D2L - 8.7. Densely Connected Networks (DenseNet)

https://d2l.ai/chapter_convolutional-modern/densenet.html

8.7. Densely Connected Networks (DenseNet) — Dive into Deep Learning 1.0.0-beta0 documentation

8.7. Densely Connected Networks (DenseNet)

ResNet significantly changed the view of how to parametrize the functions in deep networks. DenseNet (dense convolutional network) is to some extent the logical extension of this (Huang et al., 2017). DenseNet is characterized by both the connectivity pattern where each layer connects to all the preceding layers and the concatenation operation (rather than the addition operator in ResNet) to preserve and reuse features from earlier layers. To understand how to arrive at it, let’s take a small detour to mathematics.

 

ResNet은 심층 네트워크에서 기능을 매개변수화하는 방법에 대한 관점을 크게 변경했습니다. DenseNet(dense convolutional network)은 어느 정도 이것의 논리적 확장입니다(Huang et al., 2017). DenseNet은 각 레이어가 모든 이전 레이어에 연결되는 연결 패턴과 이전 레이어의 기능을 보존하고 재사용하기 위한 연결 작업(ResNet의 추가 연산자가 아님)이 모두 특징입니다. 그것에 도달하는 방법을 이해하기 위해 수학으로 약간 우회해 봅시다.

 

import torch
from torch import nn
from d2l import torch as d2l

 

8.7.1. From ResNet to DenseNet

 

Recall the Taylor expansion for functions. For the point x=0 it can be written as

함수에 대한 Taylor 확장을 상기하십시오. 점 x=0에 대해 다음과 같이 쓸 수 있습니다.

 

The key point is that it decomposes a function into increasingly higher order terms. In a similar vein, ResNet decomposes functions into

 

요점은 함수를 점점 더 고차 항으로 분해한다는 것입니다. 유사한 맥락에서 ResNet은 기능을 다음으로 분해합니다.

 

 

That is, ResNet decomposes f into a simple linear term and a more complex nonlinear one. What if we wanted to capture (not necessarily add) information beyond two terms? One such solution is DenseNet (Huang et al., 2017).

 

즉, ResNet은 f를 간단한 선형 항과 더 복잡한 비선형 항으로 분해합니다. 두 용어 이상의 정보를 캡처(반드시 추가할 필요는 없음)하려면 어떻게 해야 합니까? 그러한 솔루션 중 하나가 DenseNet입니다(Huang et al., 2017).

 

Fig. 8.7.1  The main difference between ResNet (left) and DenseNet (right) in cross-layer connections: use of addition and use of concatenation.

 

As shown in Fig. 8.7.1, the key difference between ResNet and DenseNet is that in the latter case outputs are concatenated (denoted by [,]) rather than added.

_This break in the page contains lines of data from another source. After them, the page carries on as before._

/-- The lanes of a bank engine (R36, R172, R176, R740): query elements loaded, codes dequantised by shift, products and squared differences
accumulated, ACC cleared; every saturated lane is counted. MAC and SSA with the other accumulator type end the sequence with a fault.

An accumulation is lane by lane: lane i of ACC takes lane i of both operands, and nothing else of the engine changes but the count of saturated
lanes. An INT32 lane of ACC saturates, and the saturation is counted once (R36, R740). -/
def Obligations.LaneBankInstructions : Prop :=
  (∀ (s : State) (bank : Nat) (t : Trigger) (r : BankRun),
    let e := r.engine
    (∀ (d : RegNo), s.issues bank (bankWord 0x15 d 0 0 0 0) t r →
      exec (.qld bank d) s = .next (s.setRun bank (r.next
        { e with v := e.v.set d (ofLanes ((List.range 32).map fun i => nth t.query (e.qp + i))), qp := (e.qp + 32) % 4096 }))) ∧
    (∀ (d a b : RegNo) half part q8 bf16,
      s.issues bank (bankWord 0x20 d a b (mbit half 0 + mbit part 1 + mbit q8 2 + mbit bf16 3) 0) t r →
      let codes := codesOf (halfOf (e.v.get a) half) q8
      let lanes := (if q8 = false ∧ part = true then codes.drop 32 else codes.take 32).map (dequantLane bf16 (shiftOf (e.x.get b)))
      exec (.dq bank d a b half part q8 bf16) s = .next (s.setRun bank (r.next
        { e with v := e.v.set d (ofLanes (lanes.map Prod.fst)), sat := e.sat + (lanes.filter Prod.snd).length }))) ∧
    (∀ (a b : RegNo) bf16, s.issues bank (bankWord 0x21 0 a b (mbit bf16 3) 0) t r → t.accFp = bf16 →
      exec (.mac bank a b bf16) s = .next (s.setRun bank (r.next
        (e.accumulate (macLane bf16) (lanesOf (e.v.get a)) (lanesOf (e.v.get b)))))) ∧
    (∀ (a b : RegNo) bf16, s.issues bank (bankWord 0x22 0 a b (mbit bf16 3) 0) t r → t.accFp = bf16 →
      exec (.ssa bank a b bf16) s = .next (s.setRun bank (r.next
        (e.accumulate (ssaLane bf16) (lanesOf (e.v.get a)) (lanesOf (e.v.get b)))))) ∧
    (∀ (a b : RegNo) bf16, t.accFp ≠ bf16 → let failed := s.withDev (s.dev.faultSequence s.ctx bank (e.cp % 2 ^ 27) .laneType)
      (s.issues bank (bankWord 0x21 0 a b (mbit bf16 3) 0) t r → exec (.mac bank a b bf16) s = .next failed) ∧
      (s.issues bank (bankWord 0x22 0 a b (mbit bf16 3) 0) t r → exec (.ssa bank a b bf16) s = .next failed)) ∧
    (s.issues bank (bankWord 0x25 0 0 0 0 0) t r →
      exec (.clra bank) s = .next (s.setRun bank (r.next { e with acc := Vector.replicate 32 0 })))) ∧
  (∀ (e : Engine) (f : Word → Nat → Nat → Word × Bool) (a b : List Nat),
    let lane (i : Fin 32) : Word × Bool := f (e.acc.get i) (nth a i.val) (nth b i.val)
    e.accumulate f a b = { e with
      acc := Vector.ofFn fun i => (lane i).1, sat := e.sat + ((List.finRange 32).filter fun i => (lane i).2).length }) ∧
  (∀ (acc : Word) (a b : Nat),
    (let v := acc.toInt + signed 16 a * signed 16 b
     macLane false acc a b = (BitVec.ofInt 32 (max (-2 ^ 31) (min (2 ^ 31 - 1) v)), decide (v < -2 ^ 31 ∨ 2 ^ 31 - 1 < v))) ∧
    (let v := acc.toInt + (signed 16 a - signed 16 b) ^ 2
     ssaLane false acc a b = (BitVec.ofInt 32 (max (-2 ^ 31) (min (2 ^ 31 - 1) v)), decide (2 ^ 31 - 1 < v))))

/-- DOT over a register's half, or over the oldest column of the stream, which leaves it and makes room for the stream's next (R172, R174, R740):
the codes are dequantised by the shift in Xb, each saturated one counted, and combined 32 at a time, by MAC's rule or SSA's, with the query
elements from QP, which moves on by their number. An empty stream is waited for. With the other accumulator type the sequence ends with a
fault instead. -/
def Obligations.DotAccumulates : Prop :=
  ∀ (s : State) (bank : Nat) (t : Trigger) (r : BankRun) (a b : RegNo) (half stream q8 bf16 square : Bool) (ecc : Nat),
    let e := r.engine
    let f := if square then ssaLane bf16 else macLane bf16
    let column (k : Nat) : List Nat := (List.range 32).map fun i => nth t.query (e.qp + (32 * k + i))
    let dot (e : Engine) (codes : List Int) : Engine :=
      let lanes := codes.map (dequantLane bf16 (shiftOf (e.x.get b)))
      (List.range (codes.length / 32)).foldl
        (fun e k => e.accumulate f (column k) (((lanes.map Prod.fst).drop (32 * k)).take 32))
        { e with sat := e.sat + (lanes.filter Prod.snd).length, qp := (e.qp + codes.length) % 4096 }
    s.issues bank (bankWord 0x23 0 a b (mbit half 0 + mbit stream 1 + mbit q8 2 + mbit bf16 3 + mbit square 4) 0) t r →
    (t.accFp = bf16 → stream = false → exec (.dot bank a b half stream q8 bf16 square ecc) s =
      .next (s.setRun bank (r.next (dot e (codesOf (halfOf (e.v.get a) half) q8))))) ∧
    (∀ x rest, t.accFp = bf16 → stream = true → e.stream = x :: rest →
      let t := s.setRun bank (r.next (dot { e with stream := rest } (codesOf x q8)))
      exec (.dot bank a b half stream q8 bf16 square ecc) s = .next (t.withDev (t.dev.streamOn s.ctx bank (some ecc))) ∧
      (e.streamLeft = 0 → exec (.dot bank a b half stream q8 bf16 square ecc) s = .next t)) ∧
    (t.accFp = bf16 → stream = true → e.stream = [] →
      exec (.dot bank a b half stream q8 bf16 square ecc) s = .next (s.withDev (s.dev.streamOn s.ctx bank (some ecc)))) ∧
    (t.accFp ≠ bf16 → exec (.dot bank a b half stream q8 bf16 square ecc) s =
      .next (s.withDev (s.dev.faultSequence s.ctx bank (e.cp % 2 ^ 27) .laneType)))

As a result, we perform a mapping from x to its values after applying an increasingly complex sequence of functions:

 

그림 8.7.1에서 볼 수 있듯이 ResNet과 DenseNet의 주요 차이점은 후자의 경우 출력이 추가되지 않고 연결된다는 것입니다([,]로 표시). 결과적으로 점점 더 복잡한 함수 시퀀스를 적용한 후 x에서 해당 값으로 매핑을 수행합니다.

 

 

In the end, all these functions are combined in MLP to reduce the number of features again. In terms of implementation this is quite simple: rather than adding terms, we concatenate them. The name DenseNet arises from the fact that the dependency graph between variables becomes quite dense. The last layer of such a chain is densely connected to all previous layers. The dense connections are shown in Fig. 8.7.2.

 

결국 이러한 기능을 모두 MLP로 결합하여 기능 수를 다시 줄입니다. 구현 측면에서 이것은 매우 간단합니다. 용어를 추가하는 대신 용어를 연결합니다. DenseNet이라는 이름은 변수 간의 종속성 그래프가 상당히 조밀해진다는 사실에서 유래되었습니다. 이러한 체인의 마지막 레이어는 이전의 모든 레이어와 조밀하게 연결됩니다. 조밀한 연결은 그림 8.7.2에 나와 있습니다.

 

Fig. 8.7.2  Dense connections in DenseNet. Note how the dimensionality increases with depth.

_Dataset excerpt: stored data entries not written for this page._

@[simp] theorem Dev.setOut_pins (d : Dev) (x : List OutMsg) : (d.setOut x).pins = d.pins := rfl
@[simp] theorem Dev.setOut_boot (d : Dev) (x : List OutMsg) : (d.setOut x).boot = d.boot := rfl
@[simp] theorem Dev.setOut_nor (d : Dev) (x : List OutMsg) : (d.setOut x).nor = d.nor := rfl
@[simp] theorem Dev.setOut_sensors (d : Dev) (x : List OutMsg) : (d.setOut x).sensors = d.sensors := rfl
@[simp] theorem Dev.setOut_log (d : Dev) (x : List OutMsg) : (d.setOut x).log = d.log := rfl
@[simp] theorem Dev.setOut_power (d : Dev) (x : List OutMsg) : (d.setOut x).power = d.power := rfl
@[simp] theorem Dev.setOut_oculus (d : Dev) (x : List OutMsg) : (d.setOut x).oculus = d.oculus := rfl
@[simp] theorem Dev.setOut_firmware (d : Dev) (x : List OutMsg) : (d.setOut x).firmware = d.firmware := rfl
@[simp] theorem Dev.setOut_dict (d : Dev) (x : List OutMsg) : (d.setOut x).dict = d.dict := rfl
@[simp] theorem Dev.setOut_violations (d : Dev) (x : List OutMsg) : (d.setOut x).violations = d.violations := rfl
@[simp] theorem Dev.setOut_scrubs (d : Dev) (x : List OutMsg) : (d.setOut x).scrubs = d.scrubs := rfl
@[simp] theorem Dev.setOut_keep (d : Dev) (x : List OutMsg) : (d.setOut x).keep = d.keep := rfl
@[simp] theorem Dev.setOut_ports (d : Dev) (x : List OutMsg) : (d.setOut x).ports = d.ports := rfl
@[simp] theorem Dev.setOut_capsules (d : Dev) (x : List OutMsg) : (d.setOut x).capsules = d.capsules := rfl
@[simp] theorem Dev.setOut_traffic (d : Dev) (x : List OutMsg) : (d.setOut x).traffic = d.traffic := rfl
@[simp] theorem Dev.setOut_fabric (d : Dev) (x : List OutMsg) : (d.setOut x).fabric = d.fabric := rfl
@[simp] theorem Dev.setOut_tiles (d : Dev) (x : List OutMsg) : (d.setOut x).tiles = d.tiles := rfl
@[simp] theorem Dev.setOut_plans (d : Dev) (x : List OutMsg) : (d.setOut x).plans = d.plans := rfl
@[simp] theorem Dev.setOut_banks (d : Dev) (x : List OutMsg) : (d.setOut x).banks = d.banks := rfl
@[simp] theorem Dev.setOut_search (d : Dev) (x : List OutMsg) : (d.setOut x).search = d.search := rfl
@[simp] theorem Dev.setOut_updates (d : Dev) (x : List OutMsg) : (d.setOut x).updates = d.updates := rfl
@[simp] theorem Dev.setOut_kv (d : Dev) (x : List OutMsg) : (d.setOut x).kv = d.kv := rfl
@[simp] theorem Dev.setOut_tiers (d : Dev) (x : List OutMsg) : (d.setOut x).tiers = d.tiers := rfl
@[simp] theorem Dev.setOut_flash (d : Dev) (x : List OutMsg) : (d.setOut x).flash = d.flash := rfl
@[simp] theorem Dev.setOut_mem (d : Dev) (x : List OutMsg) : (d.setOut x).mem = d.mem := rfl
@[simp] theorem Dev.setOut_hostMem (d : Dev) (x : List OutMsg) : (d.setOut x).hostMem = d.hostMem := rfl
@[simp] theorem Dev.setOut_out (d : Dev) (x : List OutMsg) : (d.setOut x).out = x := rfl
@[simp] theorem Dev.setOut_refused (d : Dev) (x : List OutMsg) : (d.setOut x).refused = d.refused := rfl
@[simp] theorem Dev.setOut_fillWait (d : Dev) (x : List OutMsg) : (d.setOut x).fillWait = d.fillWait := rfl
@[simp] theorem Dev.setOut_freeCtr (d : Dev) (x : List OutMsg) : (d.setOut x).freeCtr = d.freeCtr := rfl

@[simp] theorem Dev.setRefused_pins (d : Dev) (x : Nat × Nat) : (d.setRefused x).pins = d.pins := rfl
@[simp] theorem Dev.setRefused_boot (d : Dev) (x : Nat × Nat) : (d.setRefused x).boot = d.boot := rfl
@[simp] theorem Dev.setRefused_nor (d : Dev) (x : Nat × Nat) : (d.setRefused x).nor = d.nor := rfl
@[simp] theorem Dev.setRefused_sensors (d : Dev) (x : Nat × Nat) : (d.setRefused x).sensors = d.sensors := rfl
@[simp] theorem Dev.setRefused_log (d : Dev) (x : Nat × Nat) : (d.setRefused x).log = d.log := rfl
@[simp] theorem Dev.setRefused_power (d : Dev) (x : Nat × Nat) : (d.setRefused x).power = d.power := rfl
@[simp] theorem Dev.setRefused_oculus (d : Dev) (x : Nat × Nat) : (d.setRefused x).oculus = d.oculus := rfl
@[simp] theorem Dev.setRefused_firmware (d : Dev) (x : Nat × Nat) : (d.setRefused x).firmware = d.firmware := rfl
@[simp] theorem Dev.setRefused_dict (d : Dev) (x : Nat × Nat) : (d.setRefused x).dict = d.dict := rfl
@[simp] theorem Dev.setRefused_violations (d : Dev) (x : Nat × Nat) : (d.setRefused x).violations = d.violations := rfl
@[simp] theorem Dev.setRefused_scrubs (d : Dev) (x : Nat × Nat) : (d.setRefused x).scrubs = d.scrubs := rfl
@[simp] theorem Dev.setRefused_keep (d : Dev) (x : Nat × Nat) : (d.setRefused x).keep = d.keep := rfl
@[simp] theorem Dev.setRefused_ports (d : Dev) (x : Nat × Nat) : (d.setRefused x).ports = d.ports := rfl
@[simp] theorem Dev.setRefused_capsules (d : Dev) (x : Nat × Nat) : (d.setRefused x).capsules = d.capsules := rfl
@[simp] theorem Dev.setRefused_traffic (d : Dev) (x : Nat × Nat) : (d.setRefused x).traffic = d.traffic := rfl
@[simp] theorem Dev.setRefused_fabric (d : Dev) (x : Nat × Nat) : (d.setRefused x).fabric = d.fabric := rfl
@[simp] theorem Dev.setRefused_tiles (d : Dev) (x : Nat × Nat) : (d.setRefused x).tiles = d.tiles := rfl
@[simp] theorem Dev.setRefused_plans (d : Dev) (x : Nat × Nat) : (d.setRefused x).plans = d.plans := rfl
@[simp] theorem Dev.setRefused_banks (d : Dev) (x : Nat × Nat) : (d.setRefused x).banks = d.banks := rfl
@[simp] theorem Dev.setRefused_search (d : Dev) (x : Nat × Nat) : (d.setRefused x).search = d.search := rfl
@[simp] theorem Dev.setRefused_updates (d : Dev) (x : Nat × Nat) : (d.setRefused x).updates = d.updates := rfl
@[simp] theorem Dev.setRefused_kv (d : Dev) (x : Nat × Nat) : (d.setRefused x).kv = d.kv := rfl
@[simp] theorem Dev.setRefused_tiers (d : Dev) (x : Nat × Nat) : (d.setRefused x).tiers = d.tiers := rfl
@[simp] theorem Dev.setRefused_flash (d : Dev) (x : Nat × Nat) : (d.setRefused x).flash = d.flash := rfl
@[simp] theorem Dev.setRefused_mem (d : Dev) (x : Nat × Nat) : (d.setRefused x).mem = d.mem := rfl
@[simp] theorem Dev.setRefused_hostMem (d : Dev) (x : Nat × Nat) : (d.setRefused x).hostMem = d.hostMem := rfl
@[simp] theorem Dev.setRefused_out (d : Dev) (x : Nat × Nat) : (d.setRefused x).out = d.out := rfl
@[simp] theorem Dev.setRefused_refused (d : Dev) (x : Nat × Nat) : (d.setRefused x).refused = x := rfl
@[simp] theorem Dev.setRefused_fillWait (d : Dev) (x : Nat × Nat) : (d.setRefused x).fillWait = d.fillWait := rfl
@[simp] theorem Dev.setRefused_freeCtr (d : Dev) (x : Nat × Nat) : (d.setRefused x).freeCtr = d.freeCtr := rfl

@[simp] theorem Dev.setFillWait_pins (d : Dev) (x : Bool) : (d.setFillWait x).pins = d.pins := rfl
@[simp] theorem Dev.setFillWait_boot (d : Dev) (x : Bool) : (d.setFillWait x).boot = d.boot := rfl
@[simp] theorem Dev.setFillWait_nor (d : Dev) (x : Bool) : (d.setFillWait x).nor = d.nor := rfl
@[simp] theorem Dev.setFillWait_sensors (d : Dev) (x : Bool) : (d.setFillWait x).sensors = d.sensors := rfl
@[simp] theorem Dev.setFillWait_log (d : Dev) (x : Bool) : (d.setFillWait x).log = d.log := rfl
@[simp] theorem Dev.setFillWait_power (d : Dev) (x : Bool) : (d.setFillWait x).power = d.power := rfl
@[simp] theorem Dev.setFillWait_oculus (d : Dev) (x : Bool) : (d.setFillWait x).oculus = d.oculus := rfl
@[simp] theorem Dev.setFillWait_firmware (d : Dev) (x : Bool) : (d.setFillWait x).firmware = d.firmware := rfl
@[simp] theorem Dev.setFillWait_dict (d : Dev) (x : Bool) : (d.setFillWait x).dict = d.dict := rfl
@[simp] theorem Dev.setFillWait_violations (d : Dev) (x : Bool) : (d.setFillWait x).violations = d.violations := rfl
@[simp] theorem Dev.setFillWait_scrubs (d : Dev) (x : Bool) : (d.setFillWait x).scrubs = d.scrubs := rfl
@[simp] theorem Dev.setFillWait_keep (d : Dev) (x : Bool) : (d.setFillWait x).keep = d.keep := rfl
@[simp] theorem Dev.setFillWait_ports (d : Dev) (x : Bool) : (d.setFillWait x).ports = d.ports := rfl
@[simp] theorem Dev.setFillWait_capsules (d : Dev) (x : Bool) : (d.setFillWait x).capsules = d.capsules := rfl
@[simp] theorem Dev.setFillWait_traffic (d : Dev) (x : Bool) : (d.setFillWait x).traffic = d.traffic := rfl
@[simp] theorem Dev.setFillWait_fabric (d : Dev) (x : Bool) : (d.setFillWait x).fabric = d.fabric := rfl
@[simp] theorem Dev.setFillWait_tiles (d : Dev) (x : Bool) : (d.setFillWait x).tiles = d.tiles := rfl
@[simp] theorem Dev.setFillWait_plans (d : Dev) (x : Bool) : (d.setFillWait x).plans = d.plans := rfl
@[simp] theorem Dev.setFillWait_banks (d : Dev) (x : Bool) : (d.setFillWait x).banks = d.banks := rfl
@[simp] theorem Dev.setFillWait_search (d : Dev) (x : Bool) : (d.setFillWait x).search = d.search := rfl
@[simp] theorem Dev.setFillWait_updates (d : Dev) (x : Bool) : (d.setFillWait x).updates = d.updates := rfl
@[simp] theorem Dev.setFillWait_kv (d : Dev) (x : Bool) : (d.setFillWait x).kv = d.kv := rfl
@[simp] theorem Dev.setFillWait_tiers (d : Dev) (x : Bool) : (d.setFillWait x).tiers = d.tiers := rfl
@[simp] theorem Dev.setFillWait_flash (d : Dev) (x : Bool) : (d.setFillWait x).flash = d.flash := rfl
@[simp] theorem Dev.setFillWait_mem (d : Dev) (x : Bool) : (d.setFillWait x).mem = d.mem := rfl
@[simp] theorem Dev.setFillWait_hostMem (d : Dev) (x : Bool) : (d.setFillWait x).hostMem = d.hostMem := rfl
@[simp] theorem Dev.setFillWait_out (d : Dev) (x : Bool) : (d.setFillWait x).out = d.out := rfl
@[simp] theorem Dev.setFillWait_refused (d : Dev) (x : Bool) : (d.setFillWait x).refused = d.refused := rfl
@[simp] theorem Dev.setFillWait_fillWait (d : Dev) (x : Bool) : (d.setFillWait x).fillWait = x := rfl
@[simp] theorem Dev.setFillWait_freeCtr (d : Dev) (x : Bool) : (d.setFillWait x).freeCtr = d.freeCtr := rfl

@[simp] theorem Dev.setFreeCtr_pins (d : Dev) (x : Nat) : (d.setFreeCtr x).pins = d.pins := rfl
@[simp] theorem Dev.setFreeCtr_boot (d : Dev) (x : Nat) : (d.setFreeCtr x).boot = d.boot := rfl
@[simp] theorem Dev.setFreeCtr_nor (d : Dev) (x : Nat) : (d.setFreeCtr x).nor = d.nor := rfl
@[simp] theorem Dev.setFreeCtr_sensors (d : Dev) (x : Nat) : (d.setFreeCtr x).sensors = d.sensors := rfl
@[simp] theorem Dev.setFreeCtr_log (d : Dev) (x : Nat) : (d.setFreeCtr x).log = d.log := rfl
@[simp] theorem Dev.setFreeCtr_power (d : Dev) (x : Nat) : (d.setFreeCtr x).power = d.power := rfl
@[simp] theorem Dev.setFreeCtr_oculus (d : Dev) (x : Nat) : (d.setFreeCtr x).oculus = d.oculus := rfl
@[simp] theorem Dev.setFreeCtr_firmware (d : Dev) (x : Nat) : (d.setFreeCtr x).firmware = d.firmware := rfl
@[simp] theorem Dev.setFreeCtr_dict (d : Dev) (x : Nat) : (d.setFreeCtr x).dict = d.dict := rfl
@[simp] theorem Dev.setFreeCtr_violations (d : Dev) (x : Nat) : (d.setFreeCtr x).violations = d.violations := rfl
@[simp] theorem Dev.setFreeCtr_scrubs (d : Dev) (x : Nat) : (d.setFreeCtr x).scrubs = d.scrubs := rfl
@[simp] theorem Dev.setFreeCtr_keep (d : Dev) (x : Nat) : (d.setFreeCtr x).keep = d.keep := rfl
@[simp] theorem Dev.setFreeCtr_ports (d : Dev) (x : Nat) : (d.setFreeCtr x).ports = d.ports := rfl
@[simp] theorem Dev.setFreeCtr_capsules (d : Dev) (x : Nat) : (d.setFreeCtr x).capsules = d.capsules := rfl
@[simp] theorem Dev.setFreeCtr_traffic (d : Dev) (x : Nat) : (d.setFreeCtr x).traffic = d.traffic := rfl
@[simp] theorem Dev.setFreeCtr_fabric (d : Dev) (x : Nat) : (d.setFreeCtr x).fabric = d.fabric := rfl
@[simp] theorem Dev.setFreeCtr_tiles (d : Dev) (x : Nat) : (d.setFreeCtr x).tiles = d.tiles := rfl
@[simp] theorem Dev.setFreeCtr_plans (d : Dev) (x : Nat) : (d.setFreeCtr x).plans = d.plans := rfl
@[simp] theorem Dev.setFreeCtr_banks (d : Dev) (x : Nat) : (d.setFreeCtr x).banks = d.banks := rfl
@[simp] theorem Dev.setFreeCtr_search (d : Dev) (x : Nat) : (d.setFreeCtr x).search = d.search := rfl
@[simp] theorem Dev.setFreeCtr_updates (d : Dev) (x : Nat) : (d.setFreeCtr x).updates = d.updates := rfl
@[simp] theorem Dev.setFreeCtr_kv (d : Dev) (x : Nat) : (d.setFreeCtr x).kv = d.kv := rfl
@[simp] theorem Dev.setFreeCtr_tiers (d : Dev) (x : Nat) : (d.setFreeCtr x).tiers = d.tiers := rfl
@[simp] theorem Dev.setFreeCtr_flash (d : Dev) (x : Nat) : (d.setFreeCtr x).flash = d.flash := rfl
@[simp] theorem Dev.setFreeCtr_mem (d : Dev) (x : Nat) : (d.setFreeCtr x).mem = d.mem := rfl
@[simp] theorem Dev.setFreeCtr_hostMem (d : Dev) (x : Nat) : (d.setFreeCtr x).hostMem = d.hostMem := rfl
@[simp] theorem Dev.setFreeCtr_out (d : Dev) (x : Nat) : (d.setFreeCtr x).out = d.out := rfl
@[simp] theorem Dev.setFreeCtr_refused (d : Dev) (x : Nat) : (d.setFreeCtr x).refused = d.refused := rfl
@[simp] theorem Dev.setFreeCtr_fillWait (d : Dev) (x : Nat) : (d.setFreeCtr x).fillWait = d.fillWait := rfl
@[simp] theorem Dev.setFreeCtr_freeCtr (d : Dev) (x : Nat) : (d.setFreeCtr x).freeCtr = x := rfl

The main components that compose a DenseNet are dense blocks and transition layers. The former define how the inputs and outputs are concatenated, while the latter control the number of channels so that it is not too large, since the expansion x→[x,f1(x),f2([x,f1(x)]),…] can be quite high-dimensional.

 

DenseNet을 구성하는 주요 구성 요소는 dense block과 transition layer입니다. 전자는 입력과 출력이 연결되는 방식을 정의하고 후자는 너무 크지 않도록 채널 수를 제어합니다. 확장 x→[x,f1(x),f2([x,f1(x)] ),…]은 상당히 고차원적일 수 있습니다.

 

8.7.2. Dense Blocks

DenseNet uses the modified “batch normalization, activation, and convolution” structure of ResNet (see the exercise in Section 8.6). First, we implement this convolution block structure.

 

DenseNet은 ResNet의 수정된 "배치 정규화, 활성화 및 컨볼루션" 구조를 사용합니다(섹션 8.6의 실습 참조). 먼저 이 컨볼루션 블록 구조를 구현합니다.

 

def conv_block(num_channels):
    return nn.Sequential(
        nn.LazyBatchNorm2d(), nn.ReLU(),
        nn.LazyConv2d(num_channels, kernel_size=3, padding=1))

 

A dense block consists of multiple convolution blocks, each using the same number of output channels. In the forward propagation, however, we concatenate the input and output of each convolution block on the channel dimension. Lazy evaluation allows us to adjust the dimensionality automatically.

 

고밀도 블록은 각각 동일한 수의 출력 채널을 사용하는 여러 컨볼루션 블록으로 구성됩니다. 그러나 정방향 전파에서는 채널 차원에서 각 컨볼루션 블록의 입력과 출력을 연결합니다. 게으른 평가를 통해 차원을 자동으로 조정할 수 있습니다.

 

class DenseBlock(nn.Module):
    def __init__(self, num_convs, num_channels):
        super(DenseBlock, self).__init__()
        layer = []
        for i in range(num_convs):
            layer.append(conv_block(num_channels))
        self.net = nn.Sequential(*layer)

    def forward(self, X):
        for blk in self.net:
            Y = blk(X)
            # Concatenate input and output of each block along the channels
            X = torch.cat((X, Y), dim=1)
        return X

 

In the following example, we define a DenseBlock instance with 2 convolution blocks of 10 output channels. When using an input with 3 channels, we will get an output with 3+10+10=23 channels. The number of convolution block channels controls the growth in the number of output channels relative to the number of input channels. This is also referred to as the growth rate.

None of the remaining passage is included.